This project was a part of our prototype built for the 2018 Viterbi Graduate Hackathon
Data collected from various sources run on different machine learning models to build an ensemble that judges the transaction to be a good one or bad.
Apply further policies to decide if we block the transaction or allow it to continue.
Collected data from multiple sources available online - packet data (eg. LAN traffic from a source in Portland Oregon)
Generated real time data using active listening techniques with Wireshark and vWave to assess network and packet information for device identification
Realized that port number in a certain range are not so common as compared to others.
Created hash maps of port numbers, MAC addresses, IP addresses and resolved hosts along with Network Protocol
Normalized data as and where required
Mapped data into two clusters and tested accuracy of model against known results.
Accuracy of 65% was achieved and was used as a baseline to improve prediction schemes
Applied simple logistic regression to the improved dataset
Achieved 85.3% F1 score and 87.5% precision
Boosted trees for policy identification and modeling
Achieved 86.2% F1 score and 86.9% precision
Built a neural network with 2 hidden layers and 12,6 nodes each.
Applied 160 iterations
Achieved 87.8% F1 score and 88.0% precision
We tested these models individually on a test set with 650,000+ transactions of which there were 4 known amlicious packets to be identified.
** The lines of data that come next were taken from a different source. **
-- ==== Sys2Proof/Tests/Slice0.lean ====
section
/-! SUPPORT. Tests. The expected values are those of spec/95_test_vectors.md (the vector is named) or worked out by
hand from the rule named. -/
namespace Sys2Proof.Tests
open Sys2Proof.Machine

/-! ## WellFormed: an ill-formed term for each check -/

theorem test_wf_datagram_too_long (d : List Byte) (h : d.length = 2 ^ 24) : (Instr.rxDatagram d).wellFormed = false :=
  decide_eq_false (by rw [h]; exact lt_irrefl _)

theorem test_wf_datagram : (Instr.rxDatagram [1, 2, 3]).wellFormed = true := by decide

theorem test_wf_read_offset : (Instr.hostRegRead 0x00C).wellFormed = false := by decide

theorem test_wf_write_offset : (Instr.hostRegWrite 0x041 0).wellFormed = false := by decide

theorem test_wf_write_of_cmd : (Instr.hostRegWrite 0x000 0).wellFormed = false := by decide

theorem test_wf_data_wider_than_size : (Operation.bus (.write 0x10000000 .b2 0x10000)).wellFormed = false := by decide

/-! ## Decoding: each constructor's word, written out from 30_encoding.md -/

/-- A write of CMD (R81). -/
def cmdWriteOf (w : Word) : Operation := .bus (.write 0x00000000 .b8 w)

theorem test_decode_nop : decode (cmdWriteOf 0x0000000000000000) = .ok .nop := by decide
theorem test_decode_init : decode (cmdWriteOf 0x0000000000000001) = .ok .init := by decide
theorem test_decode_start : decode (cmdWriteOf 0x0000000000000002) = .ok .start := by decide
theorem test_decode_stop : decode (cmdWriteOf 0x0000000000000003) = .ok .stop := by decide
theorem test_decode_deinit : decode (cmdWriteOf 0x0000000000000004) = .ok .deinit := by decide
theorem test_decode_clr_err : decode (cmdWriteOf 0x0000000000000005) = .ok .clrErr := by decide
theorem test_decode_fifo_push : decode (cmdWriteOf 0x0000000000100010) = .ok (.fifoPush 16) := by decide
theorem test_decode_fifo_pop : decode (cmdWriteOf 0x0000FFFFFFFF0011) = .ok (.fifoPop 0xFFFFFFFF) := by decide
theorem test_decode_engine_run : decode (cmdWriteOf 0x0000000000000020) = .ok .engineRun := by decide

theorem test_decode_rx_datagram :
    decode (.rx ⟨0x00000003, [0x01, 0x02, 0x03]⟩) = .ok (.rxDatagram [0x01, 0x02, 0x03]) := by decide

theorem test_decode_rx_timeout : decode (.rx ⟨0x01FFFFFF, []⟩) = .ok (.rxTimeout 0xFFFFFF) := by decide
theorem test_decode_reg_read : decode (.bus (.read 0x000001F8 .b8)) = .ok (.hostRegRead 0x1F8) := by decide
theorem test_decode_reg_write : decode (.bus (.write 0x00000050 .b8 4)) = .ok (.hostRegWrite 0x050 4) := by decide

theorem test_decode_pushbuf_write :
    decode (.bus (.write 0x10000006 .b2 0xFFFF)) = .ok (.pushbufWrite 3 0xFFFF) := by decide

theorem test_decode_pushbuf_read : decode (.bus (.read 0x1FFFFFFE .b2)) = .ok (.pushbufRead 0x7FFFFFF) := by decide
theorem test_decode_popbuf_read : decode (.bus (.read 0x2000000A .b2)) = .ok (.popbufRead 5) := by decide
theorem test_decode_spec_read : decode (.bus (.read 0x3000000C .b4)) = .ok (.specRead 3) := by decide
theorem test_decode_freq_read : decode (.bus (.read 0x40000010 .b8)) = .ok (.freqRead 2) := by decide

/-- X4 to X7 and X9: the reserved fields and the opcodes that are not in R84. -/
theorem test_decode_rejects_commands :
    decode (cmdWriteOf 0x0100000000000010) = .error (.reservedField 0x10) ∧
    decode (cmdWriteOf 0x0000000000000110) = .error (.reservedField 0x10) ∧
    decode (cmdWriteOf 0x0000000000000006) = .error (.illegalOpcode 0x06) ∧
    decode (cmdWriteOf 0xFF000000000000FF) = .error (.illegalOpcode 0xFF) ∧
    decode (cmdWriteOf 0x0000000000010020) = .error (.reservedField 0x20) := by decide

/-- X14, B3, B4, B6, B11, B13, B14, B17, B18, B19. -/
theorem test_decode_rejects_bus :
    decode (.rx ⟨0x02000010, []⟩) = .error .reservedKind ∧
    decode (.bus (.read 0x00000018 .b4)) = .error .wrongSize ∧
    decode (.bus (.read 0x0000001C .b8)) = .error .misaligned ∧
    decode (.bus (.read 0x00000200 .b8)) = .error .unmapped ∧
    decode (.bus (.write 0x10000001 .b2 0)) = .error .misaligned ∧
    decode (.bus (.write 0x20000000 .b2 0)) = .error .readOnlyArray ∧
    decode (.bus (.read 0x30000002 .b4)) = .error .misaligned ∧
    decode (.bus (.read 0x50000000 .b4)) = .error .unmapped ∧
    decode (.bus (.write 0x00000000 .b4 0)) = .error .wrongSize ∧
    decode (.bus (.read 0x10000000 .b1)) = .error .wrongSize := by decide

/-- An opcode-table word as the decoder reads it. -/
theorem test_table_words :
    decodeTableWord 64 0x0000000000070010 = some (.fifoPush 7) ∧
    decodeTableWord 32 0x01000000 = some (.rxTimeout 0) ∧
    decodeTableWord 32 0x00000000 = some (.rxDatagram []) ∧
    decodeTableWord 32 0x000000F8 = some (.hostRegRead 0x0F8) ∧
    decodeTableWord 32 0x40000010 = some (.freqRead 2) := by decide

/-! ## Small states -/

/-- `CONFIG 10, 8, 2, 1, 2, 1e6, 1e8`: C = NRAW = 4, PELEM = 1. -/
def smallCfg : CfgRegs := ⟨10, 8, 2, 1, 2, 0x412E848000000000, 0x4197D78400000000, 0, 0⟩

/-- A state with that configuration. -/
def small (m : Mode) (b : Csb) : State := { State.reset with mode := m, cfg := smallCfg, derived := ⟨4, 4, 1⟩, csb := b }

/-- A buffer with nothing unread, its cursors at 3. -/
def empty3 : Csb := ⟨[(0, 7), (1, 8), (2, 9)], 3, 3, 0⟩

/-- A buffer with one free position, the next write at index 3. -/
def three : Csb := ⟨[(0, 7), (1, 8), (2, 9)], 3, 0, 3⟩

/-- A full buffer, its oldest element at index 2. -/
def full : Csb := ⟨[(0, 7), (1, 8), (2, 5), (3, 6)], 2, 2, 4⟩

/-- The state an instruction leaves. -/
def after (i : Instr) (s : State) : Option State :=
  match exec i s with
  | .next t => some t
  | .fault _ => none
  | .refused _ => none

/-! ## Steps: at most two per instruction -/

/-- M8. -/
theorem test_nop : exec .nop (small .run full) =
    .next { small .run full with cmd := ⟨0x00, .ok, 0⟩, response := some ⟨false, 0⟩ } := rfl

/-- R108, Q1's ends (N = 2): FREQ = 99.5e6, 100e6. -/
theorem test_init : (after .init { State.reset with cfg := smallCfg, counters := ⟨1, 2, 3, 4, 5, 6⟩ }).map
    (fun t => (t.mode, t.derived, t.counters, t.mem.load 0x40000000 8, t.mem.load 0x40000008 8)) =
    some (.ready, ⟨4, 4, 1⟩, ⟨0, 0, 0, 0, 0, 0⟩, some 0x4197B8FF80000000, some 0x4197D78400000000) := by decide +kernel

/-- I1 and I22: the first failing check is the one reported. -/
theorem test_init_fails : (after .init { State.reset with cfg := { smallCfg with headerSz := 0, fftN := 0 } }).map
    (fun t => (t.mode, t.cmd, t.err)) = some (.idle, ⟨0x01, .configInvalid, 1⟩, ⟨false, true, true⟩) := by decide +kernel

/-- M1. -/
theorem test_start : (after .start (small .ready full)).map (fun t => (t.mode, t.cmd.statusWord)) =
    some (.run, 0x0200) := by decide

/-- M2. -/
theorem test_start_in_run : (after .start (small .run full)).map (fun t => (t.mode, t.cmd.statusWord)) =
    some (.run, 0x0203) := by decide

/-- M4. -/
theorem test_stop : (after .stop (small .run full)).map (fun t => (t.mode, t.cmd.statusWord, t.csb)) =
    some (.ready, 0x0300, full) := by decide

/-- M3. -/
theorem test_stop_in_ready : (after .stop (small .ready full)).map (fun t => (t.mode, t.cmd.statusWord)) =
    some (.ready, 0x0303) := by decide

/-- M6. -/
theorem test_deinit : (after .deinit { small .run full with mem := [(0x10000000, 1), (0x40000000, 2)] }).map
    (fun t => (t.mode, t.cfg, t.csb.avail, t.mem)) = some (.idle, smallCfg, 0, [(0x10000000, 1)]) := by decide

/-- M9. -/
theorem test_clr_err : (after .clrErr { State.reset with err := ⟨true, true, true⟩ }).map
    (fun t => (t.err.toWord, t.cmd.statusWord)) = some (0, 0x0500) := by decide

/-- F5, at C = 4: an overflowing push moves the read cursor to the write cursor and counts what it overwrote. -/
theorem test_fifo_push_overflow :
    (after (.fifoPush 2) { small .ready three with
      mem := [(0x10000000, 1), (0x10000001, 0), (0x10000002, 2), (0x10000003, 0)] }).map
    (fun t => (t.csb, t.counters.ovfEvents, t.counters.ovfSamples, t.cmd.result)) =
    some (⟨[(0, 2), (1, 8), (2, 9), (3, 1)], 1, 1, 4⟩, 1, 1, 2) := by decide

/-- F9. -/
theorem test_fifo_push_too_large : (after (.fifoPush 5) (small .ready three)).map
    (fun t => (t.cmd.statusWord, t.cmd.result, t.err.cmd, t.csb)) = some (0x1005, 4, true, three) := by decide

/-- F6, at C = 4: the pop wraps, and takes no more than there is. -/
theorem test_fifo_pop : (after (.fifoPop 0xFFFFFFFF) (small .ready full)).map
    (fun t => (t.csb.rptr, t.csb.avail, t.cmd.result, t.mem.load 0x20000000 2, t.mem.load 0x20000004 2)) =
    some (2, 0, 4, some 5, some 7) := by decide

/-- F7. -/
theorem test_fifo_pop_empty : (after (.fifoPop 3) (small .ready empty3)).map
    (fun t => (t.csb, t.cmd.statusWord, t.cmd.result, t.mem)) = some (empty3, 0x1100, 0, []) := by decide

/-- E14 and ER1: an all-zero batch gives -300.0 exactly. -/
theorem test_engine_run :
    (after .engineRun (small .ready ⟨[(0, 0), (1, 0), (2, 0), (3, 0)], 0, 0, 4⟩)).map
    (fun t => (t.csb.avail, t.cmd.result, t.counters.frames, t.mem.load 0x30000000 4, t.mem.load 0x30000004 4)) =
    some (0, 4, 1, some 0xC3960000, some 0xC3960000) := by decide

/-- ER2. -/
theorem test_engine_run_short : (after .engineRun (small .ready three)).map
    (fun t => (t.csb, t.cmd.statusWord, t.cmd.result)) = some (three, 0x2006, 3) := by decide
Results of each model are as follows:-
Model | Count of Bad Packets detected | Count of Bad packets blocked |
---|---|---|
K Means | 1200 | 1 |
Logistic Regression | 737 | 3 |
XGBoost | 201 | 2 |
Neural Networks | 3 | 1 |
We see that as the model is being trained with different machine learning algorithms and techniques, the number of false positives decrease remarkably and close to accurate detection of good and bad packets is made.